The massive explosion at the weekend near the coast at Herzliya alarmed tens of thousands of people who heard the blast and felt the strong shockwaves.

But there are those for whom the explosion was no surprise: those who have been warning for years against extensive construction in this area without through cleansing and decontamination of the ground. In their eyes, the explosion is another good reason not to implement construction plans for the site, and not just for that one. There are already calls to postpone other huge plans for construction on contaminated land.

Friday’s explosion occurred on what was the Israel Military Industries (IMI) Nof Yam site. The cause of the explosion is still being investigated, but the most up-to-date theory is that it was an accumulation of gases underground, the result of various processes at the IMI factory when it was active on the site. Other assessments speak of large quantities of old gunpowder that for some reason caught fire.

The factory was on land that is part of the site of the Apollonia plan in Herzliya for the construction of 3,000 housing units. The plan started to be promoted in the 2000s and had started to be implemented, but following a further appeal by the Herzliya municipality, the Adam Teva v’Din (Israel Union for Environmental Defense) organization, and others, the matter was again heard in the High Court of Justice, which ordered a halt to the plan.

"The state undertook to complete decontamination of the land by 2019," Adam Teva v’Din said, "but the undertaking was not fulfilled, and meanwhile a plan was promoted to build thousands of homes, where the residents would have been liable to be exposed to risks such as the explosion that occurred at the weekend. That explosion could have been avoided had the state fulfilled its commitment."

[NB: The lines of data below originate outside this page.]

-- ==== Sys2Proof/Decode.lean ====
section
/-! DEFINITION. Decoding and encoding of the three kinds of instruction word: berth words (spec/05 R67-R81 and each form's
own rule), pier words (spec/19 R289-R294) and wharf command words (spec/21 R302-R307, R314). A berth word that the scanner
would refuse is refused here by the scanner's code, RESERVED (1) before ZERO (2) (R83). The encoders are written from the
same layouts. -/

namespace Sys2Proof

/-- Bits lo .. lo + n - 1 of w. -/
def fld (w lo n : Nat) : Nat := w / 2 ^ lo % 2 ^ n

/-- A Boolean as a bit. -/
def bit (b : Bool) : Nat := if b then 1 else 0

/-- A bit as a Boolean. -/
def tst (n : Nat) : Bool := n != 0

-- codes of the small enumerations -------------------------------------------------------------------------------

/-- Width code (R70). -/
def Width.code : Width → Nat
  | .w32 => 0 | .w16 => 1 | .w8 => 2 | .w4 => 3
/-- Width of a 2-bit code. -/
def Width.ofCode (n : Nat) : Width :=
  if n = 0 then .w32 else if n = 1 then .w16 else if n = 2 then .w8 else .w4

/-- Direction code (R73). -/
def Dir.code : Dir → Nat
  | .h => 0 | .v => 1 | .d => 2 | .a => 3
/-- Direction of a 2-bit code. -/
def Dir.ofCode (n : Nat) : Dir := if n = 0 then .h else if n = 1 then .v else if n = 2 then .d else .a

/-- MRF name in 11 bits (R73). -/
def MName.code (m : MName) : Nat := m.plane * 512 + m.dir.code * 128 + m.idx
/-- MRF name of 11 bits. -/
def MName.ofCode (n : Nat) : MName := ⟨fld n 9 2, Dir.ofCode (fld n 7 2), fld n 0 7⟩

/-- Rounding mode code (R105). -/
def RM.code : RM → Nat
  | .rne => 0 | .rtz => 1 | .rup => 2 | .rdn => 3 | .sr => 4
/-- Rounding mode of a code; codes above 4 name none. -/
def RM.ofCode? (n : Nat) : Option RM :=
  if n = 0 then some .rne else if n = 1 then some .rtz else if n = 2 then some .rup else if n = 3 then some .rdn
  else if n = 4 then some .sr else none
/-- Rounding mode of a form without stochastic rounding: codes above 3 are reserved. -/
def RM.det? (n : Nat) : Option RM := if n < 4 then RM.ofCode? n else none

/-- Format code (R95). -/
def Fmt.code : Fmt → Nat
  | .fp32 => 0 | .bf16 => 1 | .fp16 => 2 | .e4m3 => 3 | .e5m2 => 4 | .mxfp4 => 5 | .zb4 => 6 | .int8 => 7 | .uint8 => 8
/-- Format of a code; codes above 8 are reserved. -/
def Fmt.ofCode? (n : Nat) : Option Fmt :=
  if n = 0 then some .fp32 else if n = 1 then some .bf16 else if n = 2 then some .fp16 else if n = 3 then some .e4m3
  else if n = 4 then some .e5m2 else if n = 5 then some .mxfp4 else if n = 6 then some .zb4 else if n = 7 then some .int8
  else if n = 8 then some .uint8 else none

/-- Loop register code (R167). -/
def LoopReg.code : LoopReg → Nat
  | .lc => 0 | .lb => 1 | .le => 2
def LoopReg.ofCode? (n : Nat) : Option LoopReg :=
  if n = 0 then some .lc else if n = 1 then some .lb else if n = 2 then some .le else none

/-- Compare type code (R191). -/
def CmpType.code : CmpType → Nat
  | .flt => 0 | .fp16 => 1 | .sgn => 2 | .uns => 3
def CmpType.ofCode (n : Nat) : CmpType :=
  if n = 0 then .flt else if n = 1 then .fp16 else if n = 2 then .sgn else .uns

/-- Compare condition code (R191). -/
def VCond.code : VCond → Nat
  | .eq => 0 | .ne => 1 | .lt => 2 | .le => 3 | .gt => 4 | .ge => 5 | .uo => 6
def VCond.ofCode? (n : Nat) : Option VCond :=
  if n = 0 then some .eq else if n = 1 then some .ne else if n = 2 then some .lt else if n = 3 then some .le
  else if n = 4 then some .gt else if n = 5 then some .ge else if n = 6 then some .uo else none

/-- Key type code (R195). -/
def KeyType.code : KeyType → Nat
  | .flt => 0 | .sgn => 1 | .uns => 2
def KeyType.ofCode? (n : Nat) : Option KeyType :=
  if n = 0 then some .flt else if n = 1 then some .sgn else if n = 2 then some .uns else none

/-- Reduction kind code (R198). -/
def RedKind.code : RedKind → Nat
  | .fsum => 0 | .fmax => 1 | .fmin => 2 | .isum => 3 | .smax => 4 | .smin => 5 | .umax => 6 | .umin => 7
def RedKind.ofCode (n : Nat) : RedKind :=
  if n = 0 then .fsum else if n = 1 then .fmax else if n = 2 then .fmin else if n = 3 then .isum
  else if n = 4 then .smax else if n = 5 then .smin else if n = 6 then .umax else .umin

/-- Atomic operation code (R228). -/
def AtomOp.code : AtomOp → Nat
  | .read => 0 | .xchg => 1 | .add => 2 | .fadd => 3 | .min => 4 | .max => 5 | .minu => 6 | .maxu => 7 | .and => 8
  | .or => 9 | .xor => 10 | .cas => 11 | .fmax => 12 | .fmin => 13
def AtomOp.ofCode? (n : Nat) : Option AtomOp :=
  if n = 0 then some .read else if n = 1 then some .xchg else if n = 2 then some .add else if n = 3 then some .fadd
  else if n = 4 then some .min else if n = 5 then some .max else if n = 6 then some .minu else if n = 7 then some .maxu
  else if n = 8 then some .and else if n = 9 then some .or else if n = 10 then some .xor else if n = 11 then some .cas
  else if n = 12 then some .fmax else if n = 13 then some .fmin else none

/-- Gang code (R70). -/
def Gang.code : Gang → Nat
  | .single => 0 | .pair => 1 | .quad => 2
def Gang.ofCode? (n : Nat) : Option Gang :=
  if n = 0 then some .single else if n = 1 then some .pair else if n = 2 then some .quad else none

/-- Copy qualifier code (R70, R214). -/
def CopyQ.code : CopyQ → Nat
  | .none => 0 | .t8 => 1 | .t16 => 2 | .zero => 3 | .publish => 4
def CopyQ.ofCode? (n : Nat) : Option CopyQ :=
  if n = 0 then some .none else if n = 1 then some .t8 else if n = 2 then some .t16 else if n = 3 then some .zero
  else if n = 4 then some .publish else Option.none

/-- Condition codes of SEMWAIT (R233, R314). -/
def SCond.code : SCond → Nat
  | .geu => 0 | .eq => 1 | .ne => 2
def SCond.ofCode? (n : Nat) : Option SCond :=
  if n = 0 then some .geu else if n = 1 then some .eq else if n = 2 then some .ne else none

/-- CMPP condition code (R290). -/
def PCond.code : PCond → Nat
  | .eq => 0 | .ne => 1 | .lt => 2 | .le => 3 | .gt => 4 | .ge => 5 | .flt => 6 | .feq => 7
def PCond.ofCode (n : Nat) : PCond :=
  if n = 0 then .eq else if n = 1 then .ne else if n = 2 then .lt else if n = 3 then .le else if n = 4 then .gt
  else if n = 5 then .ge else if n = 6 then .flt else .feq

/-- SHP kind code (R290). -/
def ShKind.code : ShKind → Nat
  | .l => 0 | .r => 1 | .a => 2
def ShKind.ofCode? (n : Nat) : Option ShKind :=
  if n = 0 then some .l else if n = 1 then some .r else if n = 2 then some .a else none

/-- COMBINE mode code (R293). -/
def CombMode.code : CombMode → Nat
  | .fadd => 0 | .iadd => 1 | .fmax => 2
def CombMode.ofCode? (n : Nat) : Option CombMode :=
  if n = 0 then some .fadd else if n = 1 then some .iadd else if n = 2 then some .fmax else none

/-- Wait condition code (R302). -/
def WCond.code : WCond → Nat
  | .none => 0 | .geu => 1 | .eq => 2 | .sub => 3
def WCond.ofCode (n : Nat) : WCond := if n = 0 then .none else if n = 1 then .geu else if n = 2 then .eq else .sub

/-- POOL mode code (R314). -/
def PoolMode.code : PoolMode → Nat
  | .sum => 0 | .mean => 1 | .weighted => 2
def PoolMode.ofCode? (n : Nat) : Option PoolMode :=
  if n = 0 then some .sum else if n = 1 then some .mean else if n = 2 then some .weighted else none

/-- REDUCE kind code (R314). -/
def RedOp.code : RedOp → Nat
  | .sum => 0 | .max => 1 | .min => 2
def RedOp.ofCode? (n : Nat) : Option RedOp :=
  if n = 0 then some .sum else if n = 1 then some .max else if n = 2 then some .min else none

-- the berth word and its formats (R67, R70) ---------------------------------------------------------------------

/-- The fields of every berth word (R67). -/
structure Raw where
  stop : Bool
  op   : Nat
  e    : Bool
  gr   : Nat
  gb   : Nat
  opd  : Nat
deriving DecidableEq, Repr

def Raw.ofWord (w : Nat) : Raw := ⟨tst (fld w 63 1), fld w 56 7, tst (fld w 55 1), fld w 49 6, fld w 43 6, fld w 0 43⟩
def Raw.word (r : Raw) : Nat :=
  bit r.stop * 2 ^ 63 + r.op * 2 ^ 56 + bit r.e * 2 ^ 55 + r.gr * 2 ^ 49 + r.gb * 2 ^ 43 + r.opd
/-- The head of a word. -/
def Raw.hd (r : Raw) : Hd := ⟨r.stop, r.e, r.gr, r.gb⟩
/-- A word from its head, opcode and operands. -/
def Raw.mk' (h : Hd) (op opd : Nat) : Nat := (Raw.mk h.stop op h.e h.gr h.gb opd).word

/-- Format F-SS (R70). -/
structure SS where
  (d a b fn z : Nat)
deriving DecidableEq, Repr
def SS.ofBits (w : Nat) : SS := ⟨fld w 37 6, fld w 31 6, fld w 25 6, fld w 17 8, fld w 0 17⟩
def SS.bits (f : SS) : Nat := f.d * 2 ^ 37 + f.a * 2 ^ 31 + f.b * 2 ^ 25 + f.fn * 2 ^ 17 + f.z

/-- Format F-SI (R70). -/
structure SI where
  (d a imm : Nat)
deriving DecidableEq, Repr
def SI.ofBits (w : Nat) : SI := ⟨fld w 37 6, fld w 31 6, fld w 0 31⟩
def SI.bits (f : SI) : Nat := f.d * 2 ^ 37 + f.a * 2 ^ 31 + f.imm

/-- Format F-BR (R70). -/
structure BRf where
  (d off : Nat)
deriving DecidableEq, Repr
def BRf.ofBits (w : Nat) : BRf := ⟨fld w 37 6, fld w 0 37⟩
def BRf.bits (f : BRf) : Nat := f.d * 2 ^ 37 + f.off

/-- Format F-LP, with the offset field split as R71 gives. -/
structure LP where
  (l c n off : Nat)
deriving DecidableEq, Repr
def LP.ofBits (w : Nat) : LP := ⟨fld w 41 2, fld w 35 6, fld w 15 20, fld w 0 15⟩
def LP.bits (f : LP) : Nat := f.l * 2 ^ 41 + f.c * 2 ^ 35 + f.n * 2 ^ 15 + f.off

/-- Format F-VV (R70). -/
structure VV where
  (d a b sub w k : Nat)
deriving DecidableEq, Repr
def VV.ofBits (w : Nat) : VV := ⟨fld w 32 11, fld w 21 11, fld w 10 11, fld w 5 5, fld w 3 2, fld w 0 3⟩
def VV.bits (f : VV) : Nat := f.d * 2 ^ 32 + f.a * 2 ^ 21 + f.b * 2 ^ 10 + f.sub * 2 ^ 5 + f.w * 2 ^ 3 + f.k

The Apollonia plan is not the only one in which thousands of housing units are due to be built on contaminated land. IMI Hasharon is the largest of these in the center of the country: over 35,000 units are planned to be built on the site of a former IMI factory. In Tel Aviv, not far from the Azrieli towers, is the former IMI Magen site, for which 1,100 housing units are planned; at Tel Hashomer, over 10,000 units are planned on land that is extensively contaminated; and in Haifa Bay, a huge plan for some 130,000 housing units is in one of the most heavily contaminated areas in the country.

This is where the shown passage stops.